Quel meilleur prélude à mon séjour de formation sur la presqu'île de Giens que cette soirée ? Dans mon métier de manager, je dois gérer des ressources humaines, ce que dans notre vocabulaire bureaucratique de la fonction publique nous nommons des agents. Ces agents évoluent désormais dans un milieu qui se transforme constamment, auquel nous devons les adapter. D’où le thème de cette réunion de cadres : l’accompagnement au changement. Eh oui, on doit les materner ces agents, et leur montrer à quel point le changement sera bon pour eux. Bien sur comme ce ne sont que des agents, ils ne se rendent pas compte des bienfaits qui vont déferler sur eux. Il faut les aider à ouvrir les yeux et leur faire entrevoir le monde merveilleux qui sera le leur désormais. Pour cela il faut connaitre leurs motivations. Notre formateur nous a donné quelques clés. En fait il y en a deux : La peur et l’envie. Selon lui, l’animal humain n’agit que sous l’emprise de ces deux sentiments dont les effets se combinent pour produire tous les autres. L’évolution de l’homo sapiens se résume à ces deux moteurs puissants. Sans eux il n’y aurait eu aucun progrès, nous serions encore dans les arbres de la savane.
Peur du changement, envie de changer, tout est là selon sa théorie. Le but c’est bien sur de susciter l’envie. Ce qui nous motive, dans notre refus de nous engager, c’est donc la peur, peur de ne pas être à la hauteur, et plus que tout peur du regard des autres sur notre supposée incompétence. En gros, nous n’avons pas envie de passer pour des cons. Cette session de formation m’a été très utile, je sais désormais qu’il me faut appliquer les techniques apprises auprès non seulement de mes agents, mais aussi et surtout des UFR. Plusieurs fois j’ai été confronté à la pusillanimité de certains membres du groupe. On n’est pas prêt, on va être ridicule, sont deux des remarques le plus souvent entendues lorsque nous avons été en situation d’affronter un concert. Cela n’est pas acceptable ! Nous devons ensemble trouver les outils pour aborder les concerts dans de meilleures dispositions. Nous avons peur, c’est un fait, mais nous devons par-dessus tout avoir envie de nous produire en public et montrer ce que nous savons faire. C’est sur ce projet que je vais mettre l’accent désormais. Bientôt, avec le mois de juin, la campagne d’évaluation des agents du groupe commencera. Je recevrai en entretien chaque musicien, et ensemble nous explorerons leur projet musical pour la troisième saison. Nous fixerons des objectifs clairs et atteignables pour chacun. Chacun devra se déterminer sur un contrat d’objectif et de moyen, qui sera inscrit dans leur dossier d’évaluation et dont nous servirons afin de vérifier régulièrement que notre action colle au plus près aux objectifs définis.
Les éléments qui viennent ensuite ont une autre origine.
-- ==== Sys2Proof/Machine/Ops.lean ====
section
/-! DEFINITION. Taking an interrupt or exception (60_exceptions.md R600 to R640, R660 to R663), returning from one
(49_interrupt_instr.md R495 to R497), and the shell every instruction runs in: decode-time checks, completion, restart. -/

namespace Sys2Proof.Machine

/-! ## Events (R600, R620) -/

/-- The kind of an event (R620). -/
inductive EventKind where
  | software
  | exception
  | hardware
  deriving DecidableEq, Repr

/-- What Deliver is given (R620): `rf` is the RF of the saved image (R673), `ret` the EIP to save, `start` the offset of the
current instruction. -/
structure Event where
  vector : Byte
  kind : EventKind
  code : Option Word
  rf : Bool
  ret : Dword
  start : Dword
  nmi : Bool
  deriving DecidableEq, Repr

/-- The image saved for an exception has RF = 1, but for the abort 9 (R605, R673). -/
def excSavesRf (e : Exc) : Bool := e.vector != 9

/-- The event of an exception raised by an instruction that starts at `start` (R620). -/
def Exc.event (e : Exc) (start : Dword) : Event :=
  { vector := e.vector, kind := .exception, code := e.code, rf := excSavesRf e, ret := start,
    start := start, nmi := false }

/-- The debug registers as an exception leaves them before it is delivered: DR6 gains its bits, and one that sets DR6.BD clears
DR7.GD (R516, R671). -/
def DebugRegs.afterExc (d : DebugRegs) (bits : Dword) : DebugRegs :=
  { d with dr6 := d.dr6 ||| bits, dr7 := if bits.getLsbD 13 then d.dr7 &&& 0xFFFFDFFF else d.dr7 }

/-- CR2, DR6 and DR7 as an exception leaves them, before its handler is entered (R135, R516, R671). -/
def applyExc (e : Exc) : M Unit :=
  modifyCpu fun c => { c with cr2 := e.cr2.getD c.cr2, dbg := c.dbg.afterExc e.dr6 }

/-! ## Real Mode delivery (R621, R622) -/

/-- Deliver in Real Mode. A vector beyond the IDTR limit is exception 8, or shutdown for exceptions 8 and 13 (R682). IF, TF
and NT are cleared (R47; log 48). -/
def deliverReal (ev : Event) : M Unit := do
  let c ← getCpu
  let off : Dword := ev.vector.setWidth 32 <<< 2
  if off.toNat + 3 > c.idtr.limit.toNat then
    if ev.kind == .exception && (ev.vector == 8 || ev.vector == 13) then shutdown else raiseExc (.plain 8)
  else do
    let ip ← sysRead (c.idtr.base + off) .w
    let cs ← sysRead (c.idtr.base + off + 2) .w
    push .w c.flags.image16
    push .w c.segs.cs.selector
    push .w (ev.ret.setWidth 16)
    modifyCpu fun c => { c with
      flags := { c.flags with intf := false, tf := false, nt := false }
      segs := { c.segs with cs := c.segs.cs.realLoad cs } }
    setEip (BitVec.setWidth 32 ip)

/-! ## Protected Mode delivery (R632 to R639, R661) -/

/-- The error code that names an IDT entry (R606); EXT is added by `deliver`. -/
def idtCode (vector : Byte) : Word := (vector.setWidth 16 <<< 3) ||| 2
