-- ==== Sys2Proof/Machine/Boundary.lean ====
section
/-! DEFINITION. The boundary between two instructions: RESET, shutdown, traps, NMI, INTR, halt and instruction breakpoints
(60_exceptions.md R607 to R617, R670 to R684; 70_reset_and_hazards.md R700 to R707). -/

namespace Sys2Proof.Machine

/-- RESET: the processor is reset, memory and the environment stay (R700, R702, R707). BUSY# active requests the self-test,
which passes (R704). -/
def resetStep (s : State) : State :=
  { s with
    cpu := { Cpu.reset (if s.env.busy then 0 else Config.resetEax) with nmiLevel := s.env.nmi }
    tlb := []
    queue := []
    prefetch := []
    pgSwitch := none }

/-- A rising edge of the NMI pin is remembered (R609). -/
def sampleNmi (s : State) : State :=
  { s with cpu := { s.cpu with
      nmiPending := s.cpu.nmiPending || (s.env.nmi && !s.cpu.nmiLevel), nmiLevel := s.env.nmi } }

/-- Some cause is pending. -/
def anyCause (d : DebugCauses) : Bool := d.b0 || d.b1 || d.b2 || d.b3 || d.bs || d.bt

/-- The DR6 bits of the causes (R67). -/
def causeBits (d : DebugCauses) : Dword :=
  0#16 ++ bit d.bt ++ bit d.bs ++ 0#10 ++ bit d.b3 ++ bit d.b2 ++ bit d.b1 ++ bit d.b0

/-- Exception 1 with its causes in DR6; `rf` is the RF of the saved image (R671, R673). -/
def deliverDebug (d : DebugCauses) (rf : Bool) (s : State) : Host.Outcome State Fault Refusal :=
  let c := s.cpu
  let s1 := { s with cpu := { c with trap := DebugCauses.none, dbg := { c.dbg with dr6 := c.dbg.dr6 ||| causeBits d } } }
  deliverAt { vector := 1, kind := .exception, code := none, rf := rf, ret := c.eip, start := c.eip,
              nmi := false } s1

/-- An NMI is recognised now (R609, R611). -/
def nmiReady (c : Cpu) : Bool := c.nmiPending && !c.nmiInService && c.inhibit != .ss

/-- A hardware interrupt with the next instruction as its return address (R607, R609). -/
def hardwareEvent (vector : Byte) (nmi : Bool) (c : Cpu) : Event :=
  { vector := vector, kind := .hardware, code := none, rf := c.repActive, ret := c.eip, start := c.eip,
    nmi := nmi }

/-- Deliver NMI (R609). -/
def deliverNmi (s : State) : Host.Outcome State Fault Refusal :=
  deliverAt (hardwareEvent 2 true s.cpu) { s with cpu := { s.cpu with nmiPending := false, nmiInService := true } }

/-- An INTR is recognised now (R607, R611). -/
def intrReady (s : State) : Bool := s.env.intr && s.cpu.flags.intf && s.cpu.inhibit == .none

/-- Acknowledge and deliver INTR (R607, R608). -/
def deliverIntr (s : State) : Host.Outcome State Fault Refusal :=
  match intAck s with
  | .ok v s' => deliverAt (hardwareEvent v false s'.cpu) s'
  | .error _ s' => .next s'

/-- NMI can end a Real Mode shutdown only with room in the vector table and on the stack (R684). -/
def canLeaveShutdown (c : Cpu) : Bool := c.cr0.pe || (0xF ≤ c.idtr.limit.toNat && 5 < c.sp.toNat)

/-- Instruction breakpoint `i` matches the next instruction (R672); only an enabled one does (R671; log 37). -/
def codeBreak (c : Cpu) (dr : Dword) (i : Nat) : Bool :=
  breakEnabled c.dbg.dr7 i && breakRw c.dbg.dr7 i == 0 && breakLen c.dbg.dr7 i == 0 &&
    dr == c.segs.cs.base + c.eip

/-- The instruction breakpoints that match the next instruction; none while RF is set (R672, R673) or a repeated string
instruction goes on. -/
def codeBreaks (c : Cpu) : DebugCauses :=
  if c.flags.rf || c.repActive then DebugCauses.none
  else { b0 := codeBreak c c.dbg.dr0 0, b1 := codeBreak c c.dbg.dr1 1, b2 := codeBreak c c.dbg.dr2 2,
         b3 := codeBreak c c.dbg.dr3 3, bs := false, bt := false }

/-- The checks at an instruction boundary in the order of Table 2.6 (R615 steps 1 to 3); `go` runs the next instruction. A
trap after a load of SS is dropped (R611; log 16). -/
def atBoundary (go : State → Host.Outcome State Fault Refusal) (s : State) : Host.Outcome State Fault Refusal :=
  let c := s.cpu
  if anyCause c.trap && c.inhibit != .ss then deliverDebug c.trap c.repActive s
  else
    let s := { s with cpu := { c with trap := DebugCauses.none } }
    if nmiReady s.cpu then deliverNmi s
    else if intrReady s then deliverIntr s
    else if s.cpu.run = .halted then .next s
    else if anyCause (codeBreaks s.cpu) then deliverDebug (codeBreaks s.cpu) false s
    else go s

/-- A step without RESET: shutdown, then an ESC that waits for BUSY#, then the boundary (R522, R612, R615, R684). An NMI does not
end a shutdown while NMI is in service (R609; log 44). -/
def stepRunning (go : State → Host.Outcome State Fault Refusal) (s : State) : Host.Outcome State Fault Refusal :=
  let s := sampleNmi s
  if s.cpu.run = .shutdown then
    if nmiReady s.cpu && canLeaveShutdown s.cpu then deliverNmi s else .next s
  else if s.cpu.escWaiting then (if s.env.busy then .next s else go s)
  else atBoundary go s

/-- The bus events between two states, the oldest first. -/
def eventsBetween (s t : State) : List BusEvent :=
  (t.env.trace.take (t.env.trace.length - s.env.trace.length)).reverse

/-- Memory after the writes among the events. -/
def Memory.replay (m : Memory) : List BusEvent → Memory
  | [] => m
  | .memWrite bytes :: rest => (m.writeAll (bytes.map (·.1)) (bytes.map (·.2))).replay rest
  | _ :: rest => m.replay rest

/-- The state `s` after the first `n` bus cycles of the step that leads from it to `t`, as RESET finds it: the memory those cycles
have written, the answers they have taken (R702; log 23). The registers do not matter. -/
def cutShort (n : Nat) (s t : State) : State :=
  let done := cutEvents n (eventsBetween s t)
  { s with
    mem := s.mem.replay done
    free := t.free
    env := { s.env with
      resetAfter := none
      trace := done.reverse ++ s.env.trace
      ioIn := s.env.ioIn.drop (done.countP BusEvent.isIoRead)
      intVectors := s.env.intVectors.drop (done.countP BusEvent.isIntAck)
      coRequests := if done.any BusEvent.isCoOpcode then [] else s.env.coRequests } }

/-- One step: RESET first, between two steps or in the middle of one, which abandons the instruction (R610, R702). -/
def stepWith (go : State → Host.Outcome State Fault Refusal) (s : State) : Host.Outcome State Fault Refusal :=
  if s.env.reset then .next (resetStep s)
  else
    match s.env.resetAfter with
    | none => stepRunning go s
    | some 0 => .next (resetStep { s with env := { s.env with resetAfter := none } })
    | some (n + 1) =>
      match stepRunning go s with
      | .next t =>
        let spent := countCycles (eventsBetween s t)
        if spent ≤ n + 1 then .next { t with env := { t.env with resetAfter := some (n + 1 - spent) } }
        else .next (resetStep (cutShort (n + 1) s t))
      | .fault f => .fault f
      | .refused r => .refused r

/-- Run the prefixes and the instruction at EIP with the meaning `ex` of each; `before` is the state at the boundary. The
number bounds the prefixes: 15 bytes hold no more (R202). -/
def runFrom (ex : Instr → State → Host.Outcome State Fault Refusal) (before : State) :
    Nat → State → Host.Outcome State Fault Refusal
  | 0, s => stopped before (.exc (.gp 0)) s
  | n + 1, s =>
    match fetchInstr s with
    | .ok i s' =>
      if isPrefix i then
        match ex i s' with
        | .next s'' => runFrom ex before n s''
        | .fault r => .fault r
        | .refused r => .refused r
      else ex i s'
    | .error stop s' => stopped before stop s'

/-- The next instruction with its prefixes. -/
def runNext (ex : Instr → State → Host.Outcome State Fault Refusal) (s : State) : Host.Outcome State Fault Refusal :=
  runFrom ex s (maxLength + 1) s

end Sys2Proof.Machine
end

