@[simp] theorem State.hit_gpr (s : State) (la : Dword) (n : Nat) (w : Bool) : (s.hit la n w).cpu.gpr = s.cpu.gpr := rfl
@[simp] theorem State.hit_eip (s : State) (la : Dword) (n : Nat) (w : Bool) : (s.hit la n w).cpu.eip = s.cpu.eip := rfl
@[simp] theorem State.hit_flags (s : State) (la : Dword) (n : Nat) (w : Bool) : (s.hit la n w).cpu.flags = s.cpu.flags := rfl
@[simp] theorem State.hit_segs (s : State) (la : Dword) (n : Nat) (w : Bool) : (s.hit la n w).cpu.segs = s.cpu.segs := rfl
@[simp] theorem State.hit_cpl (s : State) (la : Dword) (n : Nat) (w : Bool) : (s.hit la n w).cpu.cpl = s.cpu.cpl := rfl
@[simp] theorem State.hit_cr0 (s : State) (la : Dword) (n : Nat) (w : Bool) : (s.hit la n w).cpu.cr0 = s.cpu.cr0 := rfl
@[simp] theorem State.hit_cr2 (s : State) (la : Dword) (n : Nat) (w : Bool) : (s.hit la n w).cpu.cr2 = s.cpu.cr2 := rfl
@[simp] theorem State.hit_cr3 (s : State) (la : Dword) (n : Nat) (w : Bool) : (s.hit la n w).cpu.cr3 = s.cpu.cr3 := rfl
@[simp] theorem State.hit_gdtr (s : State) (la : Dword) (n : Nat) (w : Bool) : (s.hit la n w).cpu.gdtr = s.cpu.gdtr := rfl
@[simp] theorem State.hit_idtr (s : State) (la : Dword) (n : Nat) (w : Bool) : (s.hit la n w).cpu.idtr = s.cpu.idtr := rfl
@[simp] theorem State.hit_ldtr (s : State) (la : Dword) (n : Nat) (w : Bool) : (s.hit la n w).cpu.ldtr = s.cpu.ldtr := rfl
@[simp] theorem State.hit_tr (s : State) (la : Dword) (n : Nat) (w : Bool) : (s.hit la n w).cpu.tr = s.cpu.tr := rfl
@[simp] theorem State.hit_dbg (s : State) (la : Dword) (n : Nat) (w : Bool) : (s.hit la n w).cpu.dbg = s.cpu.dbg := rfl
@[simp] theorem State.hit_test (s : State) (la : Dword) (n : Nat) (w : Bool) : (s.hit la n w).cpu.test = s.cpu.test := rfl
@[simp] theorem State.hit_run (s : State) (la : Dword) (n : Nat) (w : Bool) : (s.hit la n w).cpu.run = s.cpu.run := rfl
@[simp] theorem State.hit_nmiInService (s : State) (la : Dword) (n : Nat) (w : Bool) : (s.hit la n w).cpu.nmiInService = s.cpu.nmiInService := rfl
@[simp] theorem State.hit_nmiPending (s : State) (la : Dword) (n : Nat) (w : Bool) : (s.hit la n w).cpu.nmiPending = s.cpu.nmiPending := rfl
@[simp] theorem State.hit_nmiLevel (s : State) (la : Dword) (n : Nat) (w : Bool) : (s.hit la n w).cpu.nmiLevel = s.cpu.nmiLevel := rfl
@[simp] theorem State.hit_inhibit (s : State) (la : Dword) (n : Nat) (w : Bool) : (s.hit la n w).cpu.inhibit = s.cpu.inhibit := rfl
@[simp] theorem State.hit_trap (s : State) (la : Dword) (n : Nat) (w : Bool) : (s.hit la n w).cpu.trap = s.cpu.trap := rfl
@[simp] theorem State.hit_repActive (s : State) (la : Dword) (n : Nat) (w : Bool) : (s.hit la n w).cpu.repActive = s.cpu.repActive := rfl
@[simp] theorem State.hit_escWaiting (s : State) (la : Dword) (n : Nat) (w : Bool) : (s.hit la n w).cpu.escWaiting = s.cpu.escWaiting := rfl
@[simp] theorem State.hit_peSwitched (s : State) (la : Dword) (n : Nat) (w : Bool) : (s.hit la n w).cpu.peSwitched = s.cpu.peSwitched := rfl
@[simp] theorem State.hit_pfx (s : State) (la : Dword) (n : Nat) (w : Bool) : (s.hit la n w).cpu.cur.pfx = s.cpu.cur.pfx := rfl
@[simp] theorem State.hit_len (s : State) (la : Dword) (n : Nat) (w : Bool) : (s.hit la n w).cpu.cur.len = s.cpu.cur.len := rfl
@[simp] theorem State.hit_mem (s : State) (la : Dword) (n : Nat) (w : Bool) : (s.hit la n w).mem = s.mem := rfl
@[simp] theorem State.hit_tlb (s : State) (la : Dword) (n : Nat) (w : Bool) : (s.hit la n w).tlb = s.tlb := rfl
@[simp] theorem State.hit_prefetch (s : State) (la : Dword) (n : Nat) (w : Bool) : (s.hit la n w).prefetch = s.prefetch := rfl
@[simp] theorem State.hit_pgSwitch (s : State) (la : Dword) (n : Nat) (w : Bool) : (s.hit la n w).pgSwitch = s.pgSwitch := rfl
@[simp] theorem State.hit_queue (s : State) (la : Dword) (n : Nat) (w : Bool) : (s.hit la n w).queue = s.queue := rfl
@[simp] theorem State.hit_free (s : State) (la : Dword) (n : Nat) (w : Bool) : (s.hit la n w).free = s.free := rfl
@[simp] theorem State.hit_env (s : State) (la : Dword) (n : Nat) (w : Bool) : (s.hit la n w).env = s.env := rfl

@[simp] theorem State.sysLoaded_cpu (s : State) (la : Dword) (n : Nat) : (s.sysLoaded la n).cpu = s.cpu := rfl
@[simp] theorem State.sysLoaded_mem (s : State) (la : Dword) (n : Nat) : (s.sysLoaded la n).mem = s.mem := rfl
@[simp] theorem State.sysLoaded_tlb (s : State) (la : Dword) (n : Nat) : (s.sysLoaded la n).tlb = s.tlb := rfl
@[simp] theorem State.sysLoaded_prefetch (s : State) (la : Dword) (n : Nat) : (s.sysLoaded la n).prefetch = s.prefetch := rfl
@[simp] theorem State.sysLoaded_pgSwitch (s : State) (la : Dword) (n : Nat) : (s.sysLoaded la n).pgSwitch = s.pgSwitch := rfl
@[simp] theorem State.sysLoaded_queue (s : State) (la : Dword) (n : Nat) : (s.sysLoaded la n).queue = s.queue := rfl
@[simp] theorem State.sysLoaded_free (s : State) (la : Dword) (n : Nat) : (s.sysLoaded la n).free = s.free := rfl

@[simp] theorem State.noted_gpr (s : State) (la : Dword) (n : Nat) : (s.noted la n).cpu.gpr = s.cpu.gpr := rfl
@[simp] theorem State.noted_eip (s : State) (la : Dword) (n : Nat) : (s.noted la n).cpu.eip = s.cpu.eip := rfl
@[simp] theorem State.noted_flags (s : State) (la : Dword) (n : Nat) : (s.noted la n).cpu.flags = s.cpu.flags := rfl
@[simp] theorem State.noted_segs (s : State) (la : Dword) (n : Nat) : (s.noted la n).cpu.segs = s.cpu.segs := rfl
@[simp] theorem State.noted_cpl (s : State) (la : Dword) (n : Nat) : (s.noted la n).cpu.cpl = s.cpu.cpl := rfl
@[simp] theorem State.noted_cr0 (s : State) (la : Dword) (n : Nat) : (s.noted la n).cpu.cr0 = s.cpu.cr0 := rfl
@[simp] theorem State.noted_cr2 (s : State) (la : Dword) (n : Nat) : (s.noted la n).cpu.cr2 = s.cpu.cr2 := rfl
@[simp] theorem State.noted_cr3 (s : State) (la : Dword) (n : Nat) : (s.noted la n).cpu.cr3 = s.cpu.cr3 := rfl
@[simp] theorem State.noted_gdtr (s : State) (la : Dword) (n : Nat) : (s.noted la n).cpu.gdtr = s.cpu.gdtr := rfl
@[simp] theorem State.noted_idtr (s : State) (la : Dword) (n : Nat) : (s.noted la n).cpu.idtr = s.cpu.idtr := rfl
@[simp] theorem State.noted_ldtr (s : State) (la : Dword) (n : Nat) : (s.noted la n).cpu.ldtr = s.cpu.ldtr := rfl
@[simp] theorem State.noted_tr (s : State) (la : Dword) (n : Nat) : (s.noted la n).cpu.tr = s.cpu.tr := rfl
@[simp] theorem State.noted_dbg (s : State) (la : Dword) (n : Nat) : (s.noted la n).cpu.dbg = s.cpu.dbg := rfl
@[simp] theorem State.noted_test (s : State) (la : Dword) (n : Nat) : (s.noted la n).cpu.test = s.cpu.test := rfl
@[simp] theorem State.noted_run (s : State) (la : Dword) (n : Nat) : (s.noted la n).cpu.run = s.cpu.run := rfl
@[simp] theorem State.noted_nmiInService (s : State) (la : Dword) (n : Nat) : (s.noted la n).cpu.nmiInService = s.cpu.nmiInService := rfl
@[simp] theorem State.noted_nmiPending (s : State) (la : Dword) (n : Nat) : (s.noted la n).cpu.nmiPending = s.cpu.nmiPending := rfl
@[simp] theorem State.noted_nmiLevel (s : State) (la : Dword) (n : Nat) : (s.noted la n).cpu.nmiLevel = s.cpu.nmiLevel := rfl
@[simp] theorem State.noted_inhibit (s : State) (la : Dword) (n : Nat) : (s.noted la n).cpu.inhibit = s.cpu.inhibit := rfl
@[simp] theorem State.noted_trap (s : State) (la : Dword) (n : Nat) : (s.noted la n).cpu.trap = s.cpu.trap := rfl
@[simp] theorem State.noted_repActive (s : State) (la : Dword) (n : Nat) : (s.noted la n).cpu.repActive = s.cpu.repActive := rfl
@[simp] theorem State.noted_escWaiting (s : State) (la : Dword) (n : Nat) : (s.noted la n).cpu.escWaiting = s.cpu.escWaiting := rfl
@[simp] theorem State.noted_peSwitched (s : State) (la : Dword) (n : Nat) : (s.noted la n).cpu.peSwitched = s.cpu.peSwitched := rfl
@[simp] theorem State.noted_mem (s : State) (la : Dword) (n : Nat) : (s.noted la n).mem = s.mem := rfl
@[simp] theorem State.noted_tlb (s : State) (la : Dword) (n : Nat) : (s.noted la n).tlb = s.tlb := rfl
@[simp] theorem State.noted_prefetch (s : State) (la : Dword) (n : Nat) : (s.noted la n).prefetch = s.prefetch := rfl
@[simp] theorem State.noted_pgSwitch (s : State) (la : Dword) (n : Nat) : (s.noted la n).pgSwitch = s.pgSwitch := rfl
@[simp] theorem State.noted_queue (s : State) (la : Dword) (n : Nat) : (s.noted la n).queue = s.queue := rfl
@[simp] theorem State.noted_free (s : State) (la : Dword) (n : Nat) : (s.noted la n).free = s.free := rfl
L’artisanat des débuts était sympathique, mais face à une concurrence féroce, nous ne pouvons plus continuer dans cet amateurisme. Au-delà du binôme peur/envie, l’homme a besoin de se sentir utile. La majorité des personnes à qui on pose la question : c’est quoi pour vous une bonne journée ? répondent eu substance : c’est une journée où j’ai servi a quelque chose, une journée où je me suis senti utile.
Je retourne l’argument aux musiciens du groupe : c’est quoi pour vous une bonne répète ? Plongez tout au fond de vous-même, et répondez sincèrement. Je sais chers collaborateurs que vous serez d’accord avec moi, je sais qu’ensemble nous pouvons relever le défi de la troisième saison, et que vous atteindrez et même dépasserez les objectifs en augmentation que je vous proposerai. Vous saurez les atteindre. Vous dominerez votre peur, vous exprimerez votre envie, et vous répondrez affirmativement à la question « est-ce que j’ai été utile ce soir ? ».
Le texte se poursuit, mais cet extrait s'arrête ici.